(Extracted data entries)
━━━━━━━━━━━━━━━━━━━━━━━━━━━━━━

-- ==== Sys2Proof/Laws/OpsFrames.lean ====
section
/-! SUPPORT. The fields that the shared operations of the engines, the line and the motor leave alone. -/

namespace Sys2Proof.Machine

/-- Unchanged by `ringBell`. -/
@[simp] theorem ringBell_frame (n : Nat) (s : State) :
    (ringBell n s).now = s.now
    ∧ (ringBell n s).ticket = s.ticket
    ∧ (ringBell n s).lineIn = s.lineIn
    ∧ (ringBell n s).store = s.store
    ∧ (ringBell n s).tables = s.tables
    ∧ (ringBell n s).setup = s.setup
    ∧ (ringBell n s).modes = s.modes
    ∧ (ringBell n s).receiver = s.receiver
    ∧ (ringBell n s).transmitter = s.transmitter
    ∧ (ringBell n s).controller = s.controller
    ∧ (ringBell n s).keyboard = s.keyboard
    ∧ (ringBell n s).printer = s.printer
    ∧ (ringBell n s).punch = s.punch
    ∧ (ringBell n s).motor = s.motor
    ∧ (ringBell n s).sense = s.sense
    ∧ (ringBell n s).link = s.link
    ∧ (ringBell n s).events = s.events
    ∧ (ringBell n s).pending = s.pending := by
  refine ⟨?_, ?_, ?_, ?_, ?_, ?_, ?_, ?_, ?_, ?_, ?_, ?_, ?_, ?_, ?_, ?_, ?_, ?_⟩ <;> unfold ringBell <;> (try dsimp only) <;> simp

/-- Unchanged by `loadIdle`. -/
@[simp] theorem loadIdle_frame  (s : State) :
    (loadIdle s).now = s.now
    ∧ (loadIdle s).ticket = s.ticket
    ∧ (loadIdle s).lineIn = s.lineIn
    ∧ (loadIdle s).store = s.store
    ∧ (loadIdle s).tables = s.tables
    ∧ (loadIdle s).setup = s.setup
    ∧ (loadIdle s).modes = s.modes
    ∧ (loadIdle s).receiver = s.receiver
    ∧ (loadIdle s).transmitter = s.transmitter
    ∧ (loadIdle s).controller = s.controller
    ∧ (loadIdle s).keyboard = s.keyboard
    ∧ (loadIdle s).printer = s.printer
    ∧ (loadIdle s).punch = s.punch
    ∧ (loadIdle s).sense = s.sense
    ∧ (loadIdle s).bell = s.bell
    ∧ (loadIdle s).link = s.link
    ∧ (loadIdle s).events = s.events
    ∧ (loadIdle s).pending = s.pending := by
  refine ⟨?_, ?_, ?_, ?_, ?_, ?_, ?_, ?_, ?_, ?_, ?_, ?_, ?_, ?_, ?_, ?_, ?_, ?_⟩ <;> unfold loadIdle <;> (try dsimp only) <;> (repeat' split) <;> simp

/-- Unchanged by `haltSending`. -/
@[simp] theorem haltSending_frame (r : HaltReason) (s : State) :
    (haltSending r s).now = s.now
    ∧ (haltSending r s).ticket = s.ticket
    ∧ (haltSending r s).lineIn = s.lineIn
    ∧ (haltSending r s).store = s.store
    ∧ (haltSending r s).tables = s.tables
    ∧ (haltSending r s).setup = s.setup
    ∧ (haltSending r s).modes = s.modes
    ∧ (haltSending r s).receiver = s.receiver
    ∧ (haltSending r s).controller = s.controller
    ∧ (haltSending r s).keyboard = s.keyboard
    ∧ (haltSending r s).printer = s.printer
    ∧ (haltSending r s).punch = s.punch
    ∧ (haltSending r s).motor = s.motor
    ∧ (haltSending r s).sense = s.sense
    ∧ (haltSending r s).bell = s.bell
    ∧ (haltSending r s).link = s.link
    ∧ (haltSending r s).pending = s.pending := by
  refine ⟨?_, ?_, ?_, ?_, ?_, ?_, ?_, ?_, ?_, ?_, ?_, ?_, ?_, ?_, ?_, ?_, ?_⟩ <;> unfold haltSending <;> (try dsimp only) <;> (repeat' split) <;> simp

/-- Unchanged by `requestAnswerBack`. -/
@[simp] theorem requestAnswerBack_frame (w : Bool) (s : State) :
    (requestAnswerBack w s).now = s.now
    ∧ (requestAnswerBack w s).ticket = s.ticket
    ∧ (requestAnswerBack w s).lineIn = s.lineIn
    ∧ (requestAnswerBack w s).store = s.store
    ∧ (requestAnswerBack w s).tables = s.tables
    ∧ (requestAnswerBack w s).setup = s.setup
    ∧ (requestAnswerBack w s).modes = s.modes
    ∧ (requestAnswerBack w s).receiver = s.receiver
    ∧ (requestAnswerBack w s).controller = s.controller
    ∧ (requestAnswerBack w s).keyboard = s.keyboard
    ∧ (requestAnswerBack w s).printer = s.printer
    ∧ (requestAnswerBack w s).punch = s.punch
    ∧ (requestAnswerBack w s).motor = s.motor
    ∧ (requestAnswerBack w s).sense = s.sense
    ∧ (requestAnswerBack w s).bell = s.bell
    ∧ (requestAnswerBack w s).link = s.link
    ∧ (requestAnswerBack w s).events = s.events
    ∧ (requestAnswerBack w s).pending = s.pending := by
  refine ⟨?_, ?_, ?_, ?_, ?_, ?_, ?_, ?_, ?_, ?_, ?_, ?_, ?_, ?_, ?_, ?_, ?_, ?_⟩ <;> unfold requestAnswerBack <;> (try dsimp only) <;> (repeat' split) <;> simp

/-- Unchanged by `requestBreak`. -/
@[simp] theorem requestBreak_frame  (s : State) :
    (requestBreak s).now = s.now
    ∧ (requestBreak s).ticket = s.ticket
    ∧ (requestBreak s).lineIn = s.lineIn
    ∧ (requestBreak s).store = s.store
    ∧ (requestBreak s).tables = s.tables
    ∧ (requestBreak s).setup = s.setup
    ∧ (requestBreak s).modes = s.modes
    ∧ (requestBreak s).receiver = s.receiver
    ∧ (requestBreak s).controller = s.controller
    ∧ (requestBreak s).keyboard = s.keyboard
    ∧ (requestBreak s).printer = s.printer
    ∧ (requestBreak s).punch = s.punch
    ∧ (requestBreak s).motor = s.motor
    ∧ (requestBreak s).sense = s.sense
    ∧ (requestBreak s).bell = s.bell
    ∧ (requestBreak s).link = s.link
    ∧ (requestBreak s).events = s.events
    ∧ (requestBreak s).pending = s.pending := by
  refine ⟨?_, ?_, ?_, ?_, ?_, ?_, ?_, ?_, ?_, ?_, ?_, ?_, ?_, ?_, ?_, ?_, ?_, ?_⟩ <;> unfold requestBreak <;> (try dsimp only) <;> (repeat' split) <;> simp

━━━━━━━━━━━━━━━━━━━━━━━━━━━━━━

• **Task goal**:
The answer is the run of lines above from the line containing "n s).receiver = s.receiver" through the line containing "(loadIdle s).pending = s.pending := by", copied exactly and alone.

• **Exercise result**:
    ∧ (ringBell n s).receiver = s.receiver
    ∧ (ringBell n s).transmitter = s.transmitter
    ∧ (ringBell n s).controller = s.controller
    ∧ (ringBell n s).keyboard = s.keyboard
    ∧ (ringBell n s).printer = s.printer
    ∧ (ringBell n s).punch = s.punch
    ∧ (ringBell n s).motor = s.motor
    ∧ (ringBell n s).sense = s.sense
    ∧ (ringBell n s).link = s.link
    ∧ (ringBell n s).events = s.events
    ∧ (ringBell n s).pending = s.pending := by
  refine ⟨?_, ?_, ?_, ?_, ?_, ?_, ?_, ?_, ?_, ?_, ?_, ?_, ?_, ?_, ?_, ?_, ?_, ?_⟩ <;> unfold ringBell <;> (try dsimp only) <;> simp

/-- Unchanged by `loadIdle`. -/
@[simp] theorem loadIdle_frame  (s : State) :
    (loadIdle s).now = s.now
    ∧ (loadIdle s).ticket = s.ticket
    ∧ (loadIdle s).lineIn = s.lineIn
    ∧ (loadIdle s).store = s.store
    ∧ (loadIdle s).tables = s.tables
    ∧ (loadIdle s).setup = s.setup
    ∧ (loadIdle s).modes = s.modes
    ∧ (loadIdle s).receiver = s.receiver
    ∧ (loadIdle s).transmitter = s.transmitter
    ∧ (loadIdle s).controller = s.controller
    ∧ (loadIdle s).keyboard = s.keyboard
    ∧ (loadIdle s).printer = s.printer
    ∧ (loadIdle s).punch = s.punch
    ∧ (loadIdle s).sense = s.sense
    ∧ (loadIdle s).bell = s.bell
    ∧ (loadIdle s).link = s.link
    ∧ (loadIdle s).events = s.events
    ∧ (loadIdle s).pending = s.pending := by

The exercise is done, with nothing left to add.